Connect FM (Peterborough)
- Peterborough; England;
- Broadcast area: North-east Cambridgeshire, south Lincolnshire
- Frequency: 106.8 FM
- RDS: CONNECT

Programming
- Format: Contemporary

Ownership
- Owner: Communicorp

History
- First air date: 24 July 1999
- Last air date: 1 October 2019

Links
- Website: www.connectfm.com

= Connect Radio 106.8 =

Connect FM Peterborough (formerly 106.8 Lite FM) was an Independent Local Radio station serving Peterborough, The Deepings, Crowland, Spalding, Yaxley, Whittlesey & Stamford on 106.8FM and online at www.connectfm.com.

==History==

Previous logo

The station launched as Lite FM 10:00am on Saturday 24 July 1999 with a live outside broadcast in Cathedral Square. The first song played was 'So Good' by Boyzone. The first scheduled programme was Saturday Sport, with Neil Evans & Keith Hazelton.
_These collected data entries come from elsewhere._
/-! ### Host accesses and the mailboxes -/

/-- R10, R11, R28: a read of a word that an interface reaches returns the word, clears its RC fields, and of a 64-bit
register's low half latches the high half; it changes nothing else. REG64_LOW_READ, REGISTER_READ, and over QSPI
FAST_READ and QUAD_READ. R10: after a read of the low half, a read of the high half returns what was latched, and
changes no register; an 8-byte PCIe read of a 64-bit register returns both halves of one moment. R250: a read of the low
half of the time latches the time's fraction too, which the next read of the fraction returns. It rests on the model's
choices of log entries 16, 17 and 31. -/
def Obligations.WordReadsReturnAndLatch : Prop :=
  (∀ (i : Ifc) (a : Nat) (s : State), Reaches s i a → isHigh (bar0Fields a) a = false →
    a ≠ 0x60008 ∨ bit (s.get H.LAT_HI a) 32 = false →
    let ok := fun t : State => t.rdata = toBytes 4 (s.bar0Word a) ∧ t.mem = s.mem ∧
      lists t = { lists s with rdata := t.rdata } ∧
      RegsKept ((if isLow (bar0Fields a) a then [fkey H.LAT_HI a 0] else []) ++
        (if a = 0x60000 then [fkey H.LAT_HI 0x60008 0] else []) ++ accPlaces .RC a) s t ∧
      (isLow (bar0Fields a) a = true → t.get H.LAT_HI a = 2 ^ 32 + s.bar0Word (a + 4) % 2 ^ 32) ∧
      (a = 0x60000 → t.get H.LAT_HI 0x60008 = 2 ^ 32 + s.get R.DCK_FRAC)
    Completes (.registerRead i a 4) s ok ∧
    (a % 8 = 0 → Completes (.reg64LowRead i a) s ok) ∧
    (i = .qspi → Completes (.fastRead a 1) s ok ∧ Completes (.quadRead a 1) s ok)) ∧
  (∀ (i : Ifc) (a : Nat) (s : State), Reaches s i a → isHigh (bar0Fields a) a = true →
    bit (s.get H.LAT_HI (a - 4)) 32 = true →
    exec (.registerRead i a 4) s = .next { s with rdata := toBytes 4 (s.get H.LAT_HI (a - 4) % 2 ^ 32) }) ∧
  (∀ (i : Ifc) (s : State), Reaches s i 0x60008 → bit (s.get H.LAT_HI 0x60008) 32 = true →
    exec (.registerRead i 0x60008 4) s = .next { s with rdata := toBytes 4 (s.get H.LAT_HI 0x60008 % 2 ^ 32) }) ∧
  (∀ (a : Nat) (s : State), Reaches s .bar0 a → a % 8 = 0 → isLow (bar0Fields a) a = true →
    isHigh (bar0Fields a) a = false →
    Completes (.pcie64Read .bar0 a) s fun t =>
      t.rdata = toBytes 4 (s.bar0Word a) ++ toBytes 4 (s.bar0Word (a + 4)) ∧ t.mem = s.mem ∧
      lists t = { lists s with rdata := t.rdata } ∧
      RegsKept ((if a = 0x60000 then [fkey H.LAT_HI 0x60008 0] else []) ++ fkey H.LAT_HI a 0 :: accPlaces .RC a) s t)

/-- R10: of a 64-bit register that host software writes (the addresses of the MSI-X table), a write of the high half is
staged, a write of the low half commits both, and an 8-byte PCIe write takes effect at once. It rests on the model's
choices of log entry 23. -/
def Obligations.Register64WritesStageAndCommit : Prop :=
  ∀ (i : Ifc) (k v : Nat) (s : State), k < 64 → v < 2 ^ 32 →
    let a := 0x8000 + 16 * k
    Reaches s i a → Reaches s i (a + 4) →
    Completes (.reg64HighWrite i a v) s (fun t => t.get H.STG_HI a = 2 ^ 32 + v ∧ OnlyRegs [fkey H.STG_HI a 0] s t) ∧
    (bit (s.get H.STG_HI a) 32 = true → Completes (.reg64LowWrite i a v) s (fun t =>
      t.get R.HIF_MSIX_ADDR k = v + 2 ^ 32 * (s.get H.STG_HI a % 2 ^ 32) ∧ t.get H.STG_HI a = 0 ∧
      RegsKept [fkey R.HIF_MSIX_ADDR k 0, fkey H.STG_HI a 0, fkey R.HIF_MSIX_PBA 0 0] s t ∧ t.mem = s.mem)) ∧
    (i = .bar0 → ∀ w < 2 ^ 64, Completes (.pcie64Write i a w) s (fun t =>
      t.get R.HIF_MSIX_ADDR k = w ∧ t.get H.STG_HI a = 0 ∧
      RegsKept [fkey R.HIF_MSIX_ADDR k 0, fkey H.STG_HI a 0, fkey R.HIF_MSIX_PBA 0 0] s t ∧ t.mem = s.mem))

/-- R11: a read of a counter that clears on reading returns it, and leaves the events that come in the cycle of the
read; nothing else changes. R11, R259: a 1 written to an interrupt cause clears it, unless hardware sets it in the same
cycle; a 0 leaves it. It rests on the model's choices of log entries 16 and 31. -/
def Obligations.ClearingReadsAndWrites : Prop :=
  (∀ (i : Ifc) (a ev : Nat) (f : Fld) (k j : Nat) (s : State), Reaches s i a →
    isHigh (bar0Fields a) a = false → isLow (bar0Fields a) a = false →
    ((bar0Fields a).filter fun g => g.acc == .RC && (fldAt g a).isSome) = [f] → fldAt f a = some (k, j) →
    Completes (.rcRead i a ev) s fun t =>
      t.get f k j = min ev (2 ^ f.width - 1) ∧ t.rdata = toBytes 4 (s.bar0Word a) ∧ t.mem = s.mem ∧
      RegsKept [fkey f k j] s t) ∧
  (∀ (i : Ifc) (v hw : Nat) (s : State), v < 2 ^ 32 → hw < 2 ^ 32 →
    (Reaches s i 0x30 → Completes (.w1cWrite i 0x30 v hw) s fun t =>
      (∀ k < 14, bit (t.get R.HIF_INT_STAT) k = ((bit (s.get R.HIF_INT_STAT) k && !bit v k) || bit hw k)) ∧
      t.mem = s.mem ∧ RegsKept [fkey R.HIF_INT_STAT 0 0, fkey R.HIF_MSIX_PBA 0 0] s t ∧ quiet t = quiet s) ∧
    (Reaches s i 0x38 → Completes (.w1cWrite i 0x38 v hw) s fun t =>
      (∀ k < 32, bit (t.get R.HIF_INT_MBX_STAT) k = ((bit (s.get R.HIF_INT_MBX_STAT) k && !bit v k) || bit hw k)) ∧
      t.mem = s.mem ∧ RegsKept [fkey R.HIF_INT_MBX_STAT 0 0, fkey R.HIF_MSIX_PBA 0 0] s t ∧ quiet t = quiet s))

/-- R253, R254, R265: bytes written to the page of a mailbox that the interface owns land in the page, and nowhere else,
while the mailbox is free. It rests on the model's choices of log entry 28. -/
def Obligations.PageWritesLandInPage : Prop :=
  ∀ (n a : Nat) (bs : List Nat) (s : State), n < 32 → s.barDown 2 = false → s.get R.MBX_STAT_STATUS n = 0 →
    pageOf n ≤ a → a + bs.length ≤ pageOf n + 0x1000 → bs ≠ [] →
    let ok := fun t : State => (∀ k (h : k < bs.length), t.byte (a + k) = bs[k] % 256) ∧
      OnlyRegsBytes [] a (a + bs.length) s t
    (s.ifcUp .bar0 = true → s.pcieOwns n = true → Completes (.registerWrite .bar0 a bs) s ok) ∧
    (s.ifcUp .qspi = true → s.qspiOwns n = true → a % 4 = 0 → bs.length % 4 = 0 →
      Completes (.registerWrite .qspi a bs) s ok ∧ Completes (.write a bs) s ok ∧ Completes (.quadWrite a bs) s ok)

/-- R265, R266: a doorbell makes the request in the mailbox's registers PENDING, with a snapshot of its opcode, tag and
length; nothing else changes. MBX_DB, and HIF_DB_ALL with one bit. R270: a doorbell whose tag the mailbox's history
holds executes nothing; the stored completion is returned, marked. R266: the acknowledge of a completed request frees
the mailbox and clears its result registers; nothing else changes. R272: the acknowledge of a long operation with a
final status frees its slot; nothing else changes (of a sweep, its trace pages are freed as well). It rests on the
model's choices of log entries 29 and 255. -/
def Obligations.DoorbellsAndAcknowledges : Prop :=
  (∀ (i : Ifc) (n : Nat) (s : State), s.ifcUp i = true → i ≠ .bar2 → s.owns i n = true → s.barDown 2 = false →
    TakesNew s n →
    let ks := [fkey H.DB_SEQ 0 0, fkey H.MB_SEQ n 0, fkey H.MB_ACC n 0, fkey H.FREE 0 0] ++ mbPlaces n
    Completes (.mbxDb i n) s (fun t => Pending s t n ∧ OnlyRegs ks s t) ∧
    Completes (.hifDbAll i (2 ^ n)) s (fun t => Pending s t n ∧ OnlyRegs ks s t)) ∧
  (∀ (i : Ifc) (n : Nat) (r : TagRec) (s : State), n < 32 → s.ifcUp i = true → i ≠ .bar2 → s.owns i n = true →
    s.barDown 2 = false → s.takesDb n = true → s.get R.MBX_STAT_STATUS n = 0 → s.get H.MB_JRN n = 0 →
    s.get R.MBX_REQ_TAG n ≠ 0 → s.get R.MBX_REQ_TAG n < 2 ^ 16 →
    s.tags.find? (fun x => x.mb == n && x.tag == s.get R.MBX_REQ_TAG n) = some r → r.status < 8 → r.reason < 2 ^ 16 →
    Completes (.mbxDb i n) s fun t =>
      t.get R.MBX_STAT_STATUS n = r.status ∧ t.get R.MBX_RES_REASON n = r.reason ∧ t.get R.MBX_STAT_DUP n = 1 ∧
      (∀ k (h : k < r.bytes.length), t.byte (pageOf n + k) = r.bytes[k] % 256) ∧
      BytesKept (pageOf n) (pageOf n + r.bytes.length) s t ∧ quiet t = quiet s) ∧
  (∀ (i : Ifc) (n : Nat) (s : State), n < 32 → s.ifcUp i = true → i ≠ .bar2 → s.owns i n = true →
    s.barDown 2 = false → s.get R.MBX_STAT_STATUS n = 2 ∨ s.get R.MBX_STAT_STATUS n = 3 →
    Completes (.mbxAck i n) s fun t => t.get R.MBX_STAT_STATUS n = 0 ∧ t.get R.MBX_RES_REASON n = 0 ∧
      t.get R.MBX_HANDLE n = 0 ∧ OnlyRegs (mbPlaces n) s t) ∧
  (∀ (k : Nat) (s : State), k < 32 → HostWord s (0x1100C + 0x20 * k) → s.get R.LOP_ID_HANDLE k ≠ 0 →
    s.get R.LOP_ID_STATUS k ∈ [2, 3, 5] →
    Completes (.lopAck k) s fun t => t.get R.LOP_ID_HANDLE k = 0 ∧ t.get R.LOP_ID_STATUS k = 0 ∧
      (s.get R.LOP_OBJ_OPCODE k ≠ 0x0208 → t.mem = s.mem ∧ quiet t = quiet s ∧ RegsKept [fkey R.LOP_ID_HANDLE k 0, fkey R.LOP_ID_STATUS k 0,
        fkey R.LOP_OBJ_OPCODE k 0, fkey R.LOP_OBJ_INDEX k 0, fkey R.LOP_PROG_REASON k 0, fkey R.LOP_PROG_PERMILLE k 0,
        fkey R.LOP_T_START k 0, fkey R.LOP_T_END k 0, fkey R.HIF_INT_STAT 0 0, fkey R.HIF_MSIX_PBA 0 0] s t))

/-- R252, R254, R259: the PCIe power state is taken; a QSPI status byte gives the interrupt line and READY; a tick
raises cause 2 and starts counting anew. It rests on the model's choices of log entries 30, 31 and 32. -/
def Obligations.PowerStateStatusByteAndTick : Prop :=
  ∀ (d3 : Bool) (s : State),
    (s.attach ≠ 1 → s.domDown 1 = false → Completes (.pciePowerState d3) s fun t =>
      t.get H.D3HOT = b2n d3 ∧ OnlyRegs [fkey H.D3HOT 0 0] s t) ∧
    (s.ifcUp .qspi = true → exec .readStatus s =
      .next { s with rdata := [b2n s.qspiIrq + 2 * s.get R.HIF_STATUS_READY] }) ∧
    (s.get R.HIF_TICK_DIV ≠ 0 → s.domDown 1 = false → s.get R.HIF_TICK_DIV ≤ s.get H.TICK_CNT →
      Completes .hifTick s fun t => bit (t.get R.HIF_INT_STAT) 2 = true ∧ t.get H.TICK_CNT = 0 ∧
        RegsKept [fkey H.TICK_CNT 0 0, fkey R.HIF_INT_STAT 0 0, fkey R.HIF_MSIX_PBA 0 0] s t ∧ t.mem = s.mem ∧
        quiet t = quiet s)

/-- R280: ECHO returns its parameters, GET_INFO the six words of R280, and WIN_READ the bytes of BAR2; TAG_RESET empties
the mailbox's history. R271, R280: WIN_WRITE stores its bytes in the output half of the process image, and nowhere else
beside its page. It rests on the model's choices of log entry 34. -/
def Obligations.MailboxRequestsReadAndWrite : Prop :=
  (∀ (mb : Nat) (s : State),
    (Ready s mb 0x0001 0 → Completes (.echo mb) s fun t =>
      Answered t mb 2 0 (s.bytes (pageOf mb) (s.get H.MB_LEN mb)) ∧ AnswerKeeps [] mb (s.get H.MB_LEN mb) s t) ∧
    (Ready s mb 0x0002 0 → Completes (.getInfo mb) s fun t =>
      Answered t mb 2 0 (ofWords [s.get R.HIF_FW_VER, s.get R.HIF_STATUS_BOOT_CNT, s.axes.length, s.descFreeN,
        ((List.range 248).filter fun p => !s.on H.PG_USED p).length,
        ((List.range 32).filter fun k => s.get R.LOP_ID_HANDLE k == 0).length]) ∧ AnswerKeeps [] mb 24 s t) ∧
    (Ready s mb 0x0006 0 → Completes (.tagReset mb) s fun t =>
      Answered t mb 2 0 [] ∧ AnswerKeeps [] mb 0 s t ∧ ∀ r, r ∈ t.tags ↔ r ∈ s.tags ∧ r.mb ≠ mb) ∧
    (Ready s mb 0x0007 8 → s.par mb 0 4 + clampN 4 4096 (s.par mb 4 4 / 4 * 4) ≤ 0x4000000 →
      Completes (.winRead mb) s fun t =>
        Answered t mb 2 0 (s.bar2Bytes (s.par mb 0 4) (clampN 4 4096 (s.par mb 4 4 / 4 * 4))) ∧
        AnswerKeeps [] mb 4096 s t)) ∧
  (∀ (mb : Nat) (s : State),
    let o := s.par mb 0 4
    let n := clampN 4 4088 (s.par mb 4 4 / 4 * 4)
    s.barDown 4 = false → Ready s mb 0x0008 (8 + n) → 0x200000 ≤ o → o + n ≤ 0x204000 →
    Completes (.winWrite mb) s fun t => Answered t mb 2 0 [] ∧ RegsKept (answerPlaces mb) s t ∧ quiet t = quiet s ∧
      (∀ k < n, t.byte (0x40000000 + o + k) = s.byte (pageOf mb + 8 + k)) ∧
      BytesKept (0x40000000 + o) (0x40000000 + o + n) s t)

/-- R273, R274: a flash scrub that runs suspends at once, one that is suspended resumes, and either is cancelled; the
request names it by its handle, which no other slot holds. It rests on the model's choices of log entries 22 and 33. -/
def Obligations.LongOperationControl : Prop :=
  ∀ (mb k : Nat) (s : State), k < 32 → s.waits = [] → s.get R.LOP_ID_HANDLE k = s.par mb 0 4 → s.par mb 0 4 ≠ 0 →
    (∀ k' < 32, s.get R.LOP_ID_HANDLE k' = s.par mb 0 4 → k' = k) → s.par mb 0 4 < 65536 →
    s.get R.LOP_OBJ_OPCODE k = 0x0603 →
    (Ready s mb 0x0003 4 → s.get R.LOP_ID_STATUS k = 1 → Completes (.lopSuspend mb) s fun t =>
      Answered t mb 2 0 [] ∧ t.get R.LOP_ID_STATUS k = 4 ∧
      AnswerKeeps [fkey R.LOP_ID_STATUS k 0, fkey R.HIF_INT_STAT 0 0] mb 0 s t) ∧
    (Ready s mb 0x0004 4 → s.get R.LOP_ID_STATUS k = 4 → Completes (.lopResume mb) s fun t =>
      Answered t mb 2 0 [] ∧ t.get R.LOP_ID_STATUS k = 1 ∧
      AnswerKeeps [fkey R.LOP_ID_STATUS k 0, fkey R.HIF_INT_STAT 0 0] mb 0 s t) ∧
    (Ready s mb 0x0005 4 → s.get R.LOP_ID_STATUS k = 1 ∨ s.get R.LOP_ID_STATUS k = 4 →
      Completes (.lopCancel mb) s fun t => Answered t mb 2 0 [] ∧ t.get R.LOP_ID_STATUS k = 5 ∧
      AnswerKeeps [fkey R.LOP_ID_STATUS k 0, fkey R.LOP_PROG_REASON k 0, fkey R.LOP_T_END k 0, fkey R.HIF_INT_STAT 0 0]
        mb 0 s t)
Lite rebranded to Connect in 2010 and moved from the city centre to the then Connect Northants territory of Kettering.

In February 2019, the station was sold to Communicorp with the station to be rebranded as Smooth East Midlands depending on Ofcom approval. Smooth took over broadcasting on 1 October 2019.

===Ownership===
The station was owned by Communicorp.

===On air===
The station broadcast locally focused information and entertainment for the Peterborough area with dedicated local news, travel news and a wide choice of music for the city. Amongst the presenters during the final months as Connect were Liz Jeeves, Paul Lovett, Mikey Faulkner, Murray J and Daniel Fox - alongside long-serving Connect FM news journalist Carlo Fiorentino. The transmitter is situated at Gunthorpe just off Paston Parkway on 106.8 FM. The station was also on DAB, smart speaker and online.